_ABOUT THIS EXERCISE_
The line that holds "pnTable = pnRows" marks the start. Return it and each following line through the end of the data, unchanged.

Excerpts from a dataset
____

-- ==== Sys2Proof/Tests/Slice0.lean ====
section
/-! SUPPORT. Tests. Expected values come from the spec (the vectors of 95_test_vectors.md, the worked examples of the rules) or from
a calculation by hand from a rule, and each comment says which. The witnesses show that the hypotheses of the statements can be
met. -/

set_option Elab.async false

open Sys2Proof Sys2Proof.Machine

namespace Sys2Proof.Tests

/-! ## WellFormed: each check refuses an ill-formed term (ranges by hand from the rules the checks cite) -/

theorem test_wf_refuses_cmdIllegal_legal_word :
    wf (.cmdIllegal 6) = false := by decide +kernel

theorem test_wf_refuses_read_misaligned :
    wf (.read 0x001) = false := by decide +kernel

theorem test_wf_refuses_write_misaligned :
    wf (.write 0xFFE 0) = false := by decide +kernel

theorem test_wf_refuses_hypBpsk_index :
    wf (.hypBpsk (2 ^ 64) 0) = false := by decide +kernel

theorem test_wf_refuses_hypQpsk_index :
    wf (.hypQpsk (2 ^ 64) 0) = false := by decide +kernel

theorem test_wf_refuses_scoreHard_index :
    wf (.scoreHard (2 ^ 64) 0) = false := by decide +kernel

theorem test_wf_refuses_scoreSoft_index :
    wf (.scoreSoft (2 ^ 64) 0) = false := by decide +kernel

theorem test_wf_refuses_correlate_index :
    wf (.correlate (2 ^ 64)) = false := by decide +kernel

theorem test_wf_refuses_derand_empty :
    wf (.derand []) = false := by decide +kernel

theorem test_wf_refuses_derand_not_bytes :
    wf (.derand (List.replicate 7 0)) = false := by decide +kernel

theorem test_wf_refuses_hardPack_not_bytes :
    wf (.hardPack (List.replicate 9 0)) = false := by decide +kernel

theorem test_wf_refuses_vitDecode_odd_byte :
    wf (.vitDecode (List.replicate 8 0)) = false := by decide +kernel

theorem test_wf_refuses_rs223_short :
    wf (.rsDecode223 (List.replicate 254 0)) = false := by decide +kernel

theorem test_wf_refuses_rs223_empty :
    wf (.rsDecode223 []) = false := by decide +kernel

theorem test_wf_refuses_rs239_deep :
    wf (.rsDecode239 (List.replicate 2295 0)) = false := by decide +kernel

/-! ## Decoding: one word of every row, written out from its encoding

Command words are 30_encoding.md R83 and R84, beats R85 and R87. The units' `MODE` words are the rows' `match` values (R91). The
placement of a transaction's fields, and of operands behind a `MODE` word, is the model's (log 3, 4). -/

theorem test_decode_nop :
    decode .cmd [0x00, 0x00, 0x00, 0x00] = .ok .nop := rfl

theorem test_decode_start :
    decode .cmd [0x01, 0x00, 0x00, 0x00] = .ok .start := rfl

theorem test_decode_stop :
    decode .cmd [0x02, 0x00, 0x00, 0x00] = .ok .stop := rfl

theorem test_decode_softReset :
    decode .cmd [0x03, 0x00, 0x00, 0x00] = .ok .softReset := rfl

theorem test_decode_resync :
    decode .cmd [0x04, 0x00, 0x00, 0x00] = .ok .resync := rfl

theorem test_decode_clearCounters :
    decode .cmd [0x05, 0x00, 0x00, 0x00] = .ok .clearCounters := rfl

theorem test_decode_clearErrors :
    decode .cmd [0x06, 0x00, 0x00, 0x00] = .ok .clearErrors := rfl

theorem test_decode_cmdIllegal :
    decode .cmd [0x11, 0x00, 0x00, 0x00] = .ok (.cmdIllegal 0x11) := rfl

theorem test_decode_cmdIllegal_high :
    decode .cmd [0x01, 0x00, 0x00, 0x80] = .ok (.cmdIllegal 0x80000001) := rfl

theorem test_decode_read :
    decode .host [0x18, 0x00, 0x00, 0x00, 0x00, 0x00] = .ok (.read 0x00C) := rfl

theorem test_decode_write :
    decode .host [0x41, 0x00, 0x06, 0x00, 0x00, 0x00] = .ok (.write 0x020 48) := rfl

theorem test_decode_sym :
    decode .input [0x64, 0x00] = .ok (.sym 100) := rfl

theorem test_decode_symLast :
    decode .input [0x9B, 0x01] = .ok (.symLast 0x9B) := rfl

theorem test_decode_pop :
    decode .output [0x01] = .ok .pop := rfl

theorem test_decode_hypBpsk :
    decode .hypothesis [0x00, 0x00, 0x02, 0x01, 0, 0, 0, 0, 0, 0, 0x01] = .ok (.hypBpsk 0x102 1) := rfl

theorem test_decode_hypQpsk :
    decode .hypothesis [0x01, 0x00, 0x05, 0, 0, 0, 0, 0, 0, 0, 0x06] = .ok (.hypQpsk 5 6) := rfl

theorem test_decode_scoreHard :
    decode .score [0x00, 0x00, 0x03, 0, 0, 0, 0, 0, 0, 0, 0x07] = .ok (.scoreHard 3 7) := rfl

theorem test_decode_scoreSoft :
    decode .score [0x02, 0x00, 0x03, 0, 0, 0, 0, 0, 0, 0, 0x04] = .ok (.scoreSoft 3 4) := rfl

theorem test_decode_derand :
    decode .derand [0x04, 0x00, 1, 2, 3, 4, 5, 6, 7, 8] = .ok (.derand [1, 2, 3, 4, 5, 6, 7, 8]) := rfl

theorem test_decode_nrzm :
    decode .diff [0x08, 0x00, 0x80] = .ok (.nrzm 0x80) := rfl

theorem test_decode_nrzs :
    decode .diff [0x10, 0x00, 0x7F] = .ok (.nrzs 0x7F) := rfl

theorem test_decode_diffReserved :
    decode .diff [0x18, 0x00, 0x00] = .ok .diffReserved := rfl

theorem test_decode_hardPack :
    decode .pack [0x00, 0x00, 1, 2, 3, 4, 5, 6, 7, 8] = .ok (.hardPack [1, 2, 3, 4, 5, 6, 7, 8]) := rfl

theorem test_decode_vitDecode :
    decode .pack ([0x20, 0x00] ++ List.replicate 16 5) = .ok (.vitDecode (List.replicate 16 5)) := rfl

theorem test_decode_rsDecode223 :
    (decode .rs ([0x40, 0x00] ++ List.replicate 255 0x11)).toOption = some (.rsDecode223 (List.replicate 255 0x11)) := by decide +kernel

theorem test_decode_rsDecode239 :
    (decode .rs ([0xC0, 0x00] ++ List.replicate 510 0x11)).toOption = some (.rsDecode239 (List.replicate 510 0x11)) := by decide +kernel

theorem test_decode_correlate :
    decode .deframer [0x00, 0x07, 0, 0, 0, 0, 0, 0, 0] = .ok (.correlate 7) := rfl

theorem test_decode_acqEval :
    decode .deframer [0x01] = .ok .acqEval := rfl

theorem test_decode_collect :
    decode .deframer [0x02] = .ok .collect := rfl

theorem test_decode_checkEval :
    decode .deframer [0x03] = .ok .checkEval := rfl

theorem test_decode_frameEmit :
    decode .deframer [0x04] = .ok .frameEmit := rfl

/-- 20_memory.md R66: offset 0x001. -/
theorem test_decode_refuses_misaligned :
    decode .host [0x02, 0, 0, 0, 0, 0] = .error .misalignedOffset := rfl

/-- 20_memory.md R66: not a 32-bit access. -/
theorem test_decode_refuses_narrow :
    decode .host [0x18, 0x00] = .error .accessWidth := rfl

/-- 30_encoding.md R90: BPSK has indices 0 and 1. -/
theorem test_decode_refuses_bpsk_hypothesis :
    decode .hypothesis [0x00, 0x00, 0, 0, 0, 0, 0, 0, 0, 0, 0x02] = .error .hypothesisIndex := rfl

/-- 43_descrambler.md R182: DERAND_EN = 0. -/
theorem test_decode_refuses_derand_off :
    decode .derand [0x00, 0x00, 1, 2, 3, 4, 5, 6, 7, 8] = .error .notSelected := rfl

/-! ## Tables: the rules that generate them give the rows -/

/-- The register of 43_descrambler.md R180: bits `a[i] .. a[i+7]`, oldest first, moved on by one bit. -/
def pnShift : List Bool → List Bool
  | [a0, a1, a2, a3, a4, a5, a6, a7] => [a1, a2, a3, a4, a5, a6, a7, a7 ^^ a5 ^^ a3 ^^ a0]
  | a => a

/-- The first `count` bytes of the sequence from a register's contents (R180). -/
def pnRows : Nat → List Bool → List Byte
  | 0, _ => []
  | count + 1, a =>
    byteOfBits a :: pnRows count (pnShift (pnShift (pnShift (pnShift (pnShift (pnShift (pnShift (pnShift a))))))))

/-- `count` powers of `α` from `a` on (45_reed_solomon.md R220, R221). -/
def expRows : Nat → Byte → List Byte
  | 0, _ => []
  | count + 1, a => a :: expRows count (xtime a)

/-- `TALTAB[i]` by 45_reed_solomon.md R224. -/
def talRow (i : Nat) : Byte :=
  (List.range 8).foldl
    (fun acc k => if i.testBit k then acc ^^^ [0x8D, 0xEF, 0xEC, 0x86, 0xFA, 0x99, 0xAF, 0x7B].getD (7 - k) 0 else acc) 0

/-- 43_descrambler.md R180 against R181. -/
theorem test_pn_table :
    pnTable = pnRows 255 (List.replicate 8 true) := by decide +kernel

/-- 45_reed_solomon.md R220 against R221. -/
theorem test_exp_table :
    expTable = expRows 255 1 := by decide +kernel

/-- 45_reed_solomon.md R224 against R225. -/
theorem test_tal_table :
    talTable = (List.range 256).map talRow := by decide +kernel

/-- 45_reed_solomon.md R223, the coefficients for `E = 8`. -/
theorem test_generator_239 :
    (generator 8).reverse
      = [0x01, 0xA5, 0x69, 0x1B, 0x9F, 0x68, 0x98, 0x65, 0x4A, 0x65, 0x98, 0x68, 0x9F, 0x1B, 0x69, 0xA5, 0x01] := by decide +kernel

/-- 95_test_vectors.md V10-e. -/
theorem test_syndromes_of_last_symbol :
    syndromes 16 (List.replicate 254 0 ++ [1]) = List.replicate 32 1 := by decide +kernel

/-! ## One step of each row on a small state -/

/-- The result state of an instruction, or the state after reset where there is none. -/
def after (i : Instr) (s : State) : State :=
  match exec i s with
  | .next t => t
  | .fault _ => State.reset
  | .refused _ => State.reset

____

_WRITTEN SOLUTION_
    pnTable = pnRows 255 (List.replicate 8 true) := by decide +kernel

/-- 45_reed_solomon.md R220 against R221. -/
theorem test_exp_table :
    expTable = expRows 255 1 := by decide +kernel

/-- 45_reed_solomon.md R224 against R225. -/
theorem test_tal_table :
    talTable = (List.range 256).map talRow := by decide +kernel

/-- 45_reed_solomon.md R223, the coefficients for `E = 8`. -/
theorem test_generator_239 :
    (generator 8).reverse
      = [0x01, 0xA5, 0x69, 0x1B, 0x9F, 0x68, 0x98, 0x65, 0x4A, 0x65, 0x98, 0x68, 0x9F, 0x1B, 0x69, 0xA5, 0x01] := by decide +kernel

/-- 95_test_vectors.md V10-e. -/
theorem test_syndromes_of_last_symbol :
    syndromes 16 (List.replicate 254 0 ++ [1]) = List.replicate 32 1 := by decide +kernel

/-! ## One step of each row on a small state -/

/-- The result state of an instruction, or the state after reset where there is none. -/
def after (i : Instr) (s : State) : State :=
  match exec i s with
  | .next t => t
  | .fault _ => State.reset
  | .refused _ => State.reset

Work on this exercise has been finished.